The Early Modern World (HIST*1010) | College of Arts

The Early Modern World (HIST*1010)

Code and section: HIST*1010*01

Term: Winter 2017

Instructor: Susannah Ferreira

Details

Course Synopsis:

History 1010 is an introductory-level course about Europe and its interactions with the outside world between the fifteenth and the eighteenth centuries. The course covers many of the major events and movements that influenced the development of so-called Western culture including: the Italian Renaissance and Reformations; the overseas expansion and global imperialism, the emergence of scientific culture, the enlightenment and the political revolutions of the eighteenth century.
By the end of the course students in History 1010 should have gained a broad sense of historical development and an understanding of how key elements of ‘Western’ culture (e.g. beliefs in liberalism and rationalism) were shaped by key events in early modern European History.

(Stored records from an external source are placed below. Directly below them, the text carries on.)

/-- Code 5; selected by a command write with value in [32, 64), which are the words matching 0x020
under mask 0x3E0; from every state it answers the state with its record in t_rec, every field it
does not use 0, phase WaitRiseEmit, mode written from value bit 4, and everything else unchanged. A
renderer that matches the document names the selected width. That a renderer names the width as the
text 8-bit or 4-bit in a label is the model's reading (notes/assumptions/13.md). Derived from
43_command_classifier.md R139; 43_command_classifier.md R147. -/
def Obligations.FunctionSetResult : Prop :=
  Category.functionSet.code = 5 ∧
  (∀ cw : CW, decodeCW cw = .functionSet (cwValue cw) ↔ cw &&& 0x3E0 = 0x020) ∧
  (∀ v : Byte, 32 ≤ v.toNat → v.toNat < 64 → decodeCW (packCW false false v) = .functionSet v) ∧
  (∀ (v : Byte) (s : State), exec (.functionSet v) s = .next
    { s with
      mode := if v.getLsbD 4 then .eightBit else .fourBitFirstNibble
      tRec := { cat := .functionSet, value := v, addr := 0, inc := false, shift := false, width8 := v.getLsbD 4 }
      phase := .waitRiseEmit }) ∧
  (∀ f, RendererMatchesDocument f → ∀ v : Byte,
    Shows (labelsOf f { plainRecord .functionSet v with width8 := v.getLsbD 4 })
      (if v.getLsbD 4 then "8-bit" else "4-bit"))

/-- Code 6; selected by a command write with value in [64, 128), which are the words matching 0x040
under mask 0x3C0; from every state it answers the state with its record in t_rec, every field it
does not use 0, phase WaitRiseEmit, and everything else unchanged. The address is value & 0x3F.
Formalises R140. -/
def Obligations.SetCGRAMAddressResult : Prop :=
  Category.setCGRAMAddress.code = 6 ∧
  (∀ cw : CW, decodeCW cw = .setCGRAMAddress (cwValue cw) ↔ cw &&& 0x3C0 = 0x040) ∧
  (∀ v : Byte, 64 ≤ v.toNat → v.toNat < 128 → decodeCW (packCW false false v) = .setCGRAMAddress v) ∧
  (∀ (v : Byte) (s : State), exec (.setCGRAMAddress v) s = .next
    { s with
      tRec := { cat := .setCGRAMAddress, value := v, addr := BitVec.ofNat 7 (v.toNat &&& 0x3F), inc := false, shift := false, width8 := false }
      phase := .waitRiseEmit })

/-- Code 7; selected by a command write with value in [128, 256), which are the words matching 0x080
under mask 0x380; from every state it answers the state with its record in t_rec, every field it
does not use 0, phase WaitRiseEmit, and everything else unchanged. The address is value & 0x7F.
Formalises R141. -/
def Obligations.SetDDRAMAddressResult : Prop :=
  Category.setDDRAMAddress.code = 7 ∧
  (∀ cw : CW, decodeCW cw = .setDDRAMAddress (cwValue cw) ↔ cw &&& 0x380 = 0x080) ∧
  (∀ v : Byte, 128 ≤ v.toNat → v.toNat < 256 → decodeCW (packCW false false v) = .setDDRAMAddress v) ∧
  (∀ (v : Byte) (s : State), exec (.setDDRAMAddress v) s = .next
    { s with
      tRec := { cat := .setDDRAMAddress, value := v, addr := BitVec.ofNat 7 (v.toNat &&& 0x7F), inc := false, shift := false, width8 := false }
      phase := .waitRiseEmit })

/-- Code 8; selected by rs = 0, rw = 1 and any value, which are the words matching 0x100 under mask
0x300; from every state it answers the state with its record in t_rec, every field it does not use
0, phase WaitRiseEmit, and everything else unchanged. The labels of a renderer that matches the
document do not depend on the value. Formalises R132. -/
def Obligations.ReadBusyFlagAndAddressCounterResult : Prop :=
  Category.readBusyFlagAndAddressCounter.code = 8 ∧
  (∀ cw : CW, decodeCW cw = .readBusyFlagAndAddressCounter (cwValue cw) ↔ cw &&& 0x300 = 0x100) ∧
  (∀ v : Byte, decodeCW (packCW false true v) = .readBusyFlagAndAddressCounter v) ∧
  (∀ (v : Byte) (s : State), exec (.readBusyFlagAndAddressCounter v) s = .next
    { s with
      tRec := { cat := .readBusyFlagAndAddressCounter, value := v, addr := 0, inc := false, shift := false, width8 := false }
      phase := .waitRiseEmit }) ∧
  (∀ f, RendererMatchesDocument f → ∀ v w : Byte,
    labelsOf f (plainRecord .readBusyFlagAndAddressCounter v) = labelsOf f (plainRecord .readBusyFlagAndAddressCounter w))

/-- Code 9; selected by rs = 1, rw = 1 and any value, which are the words matching 0x300 under mask
0x300; from every state it answers the state with its record in t_rec, every field it does not use
0, phase WaitRiseEmit, and everything else unchanged. The labels of a renderer that matches the
document do not depend on the value. Formalises R143. -/
def Obligations.MemoryReadResult : Prop :=
  Category.memoryRead.code = 9 ∧
  (∀ cw : CW, decodeCW cw = .memoryRead (cwValue cw) ↔ cw &&& 0x300 = 0x300) ∧
  (∀ v : Byte, decodeCW (packCW true true v) = .memoryRead v) ∧
  (∀ (v : Byte) (s : State), exec (.memoryRead v) s = .next
    { s with
      tRec := { cat := .memoryRead, value := v, addr := 0, inc := false, shift := false, width8 := false }
      phase := .waitRiseEmit }) ∧
  (∀ f, RendererMatchesDocument f → ∀ v w : Byte,
    labelsOf f (plainRecord .memoryRead v) = labelsOf f (plainRecord .memoryRead w))

/-- Code 10; selected by rs = 1, rw = 0 and any value, which are the words matching 0x200 under mask
0x300; from every state it answers the state with its record in t_rec, every field it does not use
0, phase WaitRiseEmit, and everything else unchanged. A renderer that matches the document shows the
byte in hexadecimal, and as an ASCII character where it is printable. That these stand in a label as
0x with two upper-case digits, and as the character in quotes for bytes 32 to 126, is the model's
reading (notes/assumptions/13.md). Derived from 43_command_classifier.md R144;
43_command_classifier.md R147. -/
def Obligations.MemoryWriteResult : Prop :=
  Category.memoryWrite.code = 10 ∧
  (∀ cw : CW, decodeCW cw = .memoryWrite (cwValue cw) ↔ cw &&& 0x300 = 0x200) ∧
  (∀ v : Byte, decodeCW (packCW true false v) = .memoryWrite v) ∧
  (∀ (v : Byte) (s : State), exec (.memoryWrite v) s = .next
    { s with
      tRec := { cat := .memoryWrite, value := v, addr := 0, inc := false, shift := false, width8 := false }
      phase := .waitRiseEmit }) ∧
  (∀ f, RendererMatchesDocument f → ∀ v : Byte,
    Shows (labelsOf f (plainRecord .memoryWrite v)) (hexText v) ∧
    (32 ≤ v.toNat → v.toNat < 127 → Shows (labelsOf f (plainRecord .memoryWrite v))
      (String.ofList ['\'', Char.ofNat v.toNat, '\''])))

/-- Code 11; the meaning leaves the record of category Warning carrying the raw value and writes no
mode; no classification word decodes to it; and no run after a reset, on any input stream, emits a
record of that category or shows its code on the port. Formalises R142. -/
def Obligations.WarningResult : Prop :=
  Category.warning.code = 11 ∧
  (∀ (v : Byte) (s : State), exec (.warning v) s = .next
    { s with
      tRec := { cat := .warning, value := v, addr := 0, inc := false, shift := false, width8 := false }
      phase := .waitRiseEmit }) ∧
  (∀ (cw : CW) (v : Byte), decodeCW cw ≠ .warning v) ∧
  ∀ (cfg4bit : Bool) (s t : State) (k : Nat), RunsTo k (applyReset cfg4bit s) t →
    (∀ a ∈ t.emitted, a.record.cat ≠ .warning) ∧ t.out.aCat ≠ 11

/-- For every value and control bits, from every state, exec of the decoded instruction answers the
state in which t_rec is classify's record, mode is classify's mode write where there is one, phase
is WaitRiseEmit, and all else is unchanged. Formalises R131, R133. -/
def Obligations.MeaningsImplementTheClassifier : Prop :=
  ∀ (v : Byte) (rs rw : Bool) (s : State),
    exec (decodeCW (packCW rs rw v)) s = .next
      { s with
        mode := (classify v rs rw).2.getD s.mode
        tRec := (classify v rs rw).1
        phase := .waitRiseEmit }

/-- Every instruction, from every state, answers a next state; it leaves pend, prev_clk, t_start, the
parameters, the output port and its latency, the emitted records, the index premise and the inputs
unchanged; and every instruction but FunctionSet leaves mode unchanged. Formalises R149. -/
def Obligations.EveryMeaningCompletesWithItsFrame : Prop :=
  ∀ (i : Instr) (s : State), ∃ t, exec i s = .next t ∧
    t.pend = s.pend ∧ t.prevClk = s.prevClk ∧ t.tStart = s.tStart ∧ t.params = s.params ∧
    t.out = s.out ∧ t.outPipe = s.outPipe ∧ t.emitted = s.emitted ∧ t.lastIdx = s.lastIdx ∧
    t.inputs = s.inputs ∧ t.phase = .waitRiseEmit ∧ t.tRec.value = i.value ∧
    ((∀ v, i ≠ .functionSet v) → t.mode = s.mode)

/-- In EightBit and WaitFall, with the clock high before, an admitted sample with the clock low: where
RS and RW are known, the step is exec of the instruction decoded from {rs, rw, sample_to_byte} at
the state with t_start the sample's index, followed by the clock, index and output updates; where RS
or RW is X, it is refused as CtrlIndeterminate. Formalises R101. -/
def Obligations.EightBitFallingEdgeRunsTheDecodedInstruction : Prop :=
  ∀ (s : State) (S : Sample) (rest : List BlockCycle),
    Offers s S false rest → s.mode = .eightBit → s.phase = .waitFall → s.prevClk = some true →
    (∀ rs rw, S.rs.level = some rs → S.rw.level = some rw →
      step s = thenNext
        (exec (decodeCW (packCW rs rw (sampleToByte S))) { s with inputs := rest, tStart := S.idx })
        (finishSample S.idx false none)) ∧
    (S.rs = .indet ∨ S.rw = .indet → step s = .refused .ctrlIndeterminate)

/-- In FourBitFirstNibble and WaitFall, with the clock high before, an admitted sample with the clock
low, whatever its RS, RW and D7..D4: t_start is its index, pend its bits 3..0, mode
FourBitSecondNibble, phase WaitRiseSilent, prev_clk Some(0); nothing is emitted and t_rec is
unchanged. Formalises R102. -/
def Obligations.FirstNibbleFallingEdge : Prop :=
  ∀ (s : State) (S : Sample) (rest : List BlockCycle),
    Offers s S false rest → s.mode = .fourBitFirstNibble → s.phase = .waitFall → s.prevClk = some true →
    step s = .next (outputCycle none
      { s with
        inputs := rest
        tStart := S.idx
        pend := (sampleToByte S).extractLsb' 0 4
        mode := .fourBitSecondNibble
        phase := .waitRiseSilent
        prevClk := some false
        lastIdx := some S.idx })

Students should have developed an informed historical perspective by critically evaluating traditional narratives of European history (e.g. that European society in this period was constantly ‘progressing’ or that Europeans consistently dominated the other societies with which they came into contact).

Methods of Evaluation and Weights:

Document Studies (weekly) - 10%
Research Assignment - 10%
Midterm Map Test - 15%
Research Paper - 35%
Final Exam - 30%

Texts and/or Resources Required:

Cameron, Euan. Early Modern Europe: An Oxford History. Oxford: Oxford University Press, 2001.

*Please note:  This is a preliminary web course description only.  The department reserves the right to change without notice any information in this description.  The final, binding course outline will be distributed in the first class of the semester.

LAND ACKNOWLEDGEMENT
The University of Guelph resides on the land of the Between the Lakes Treaty No. 3, the territory of the Mississaugas of the Credit. This land is part of the Dish with One Spoon, a covenant between Indigenous nations to live peaceably on the territories of the Great Lakes region. We recognize that today this gathering place is home to many First Nations, Inuit and Métis peoples and acknowledging them reminds us of our collective responsibility to the land where we learn, live and work.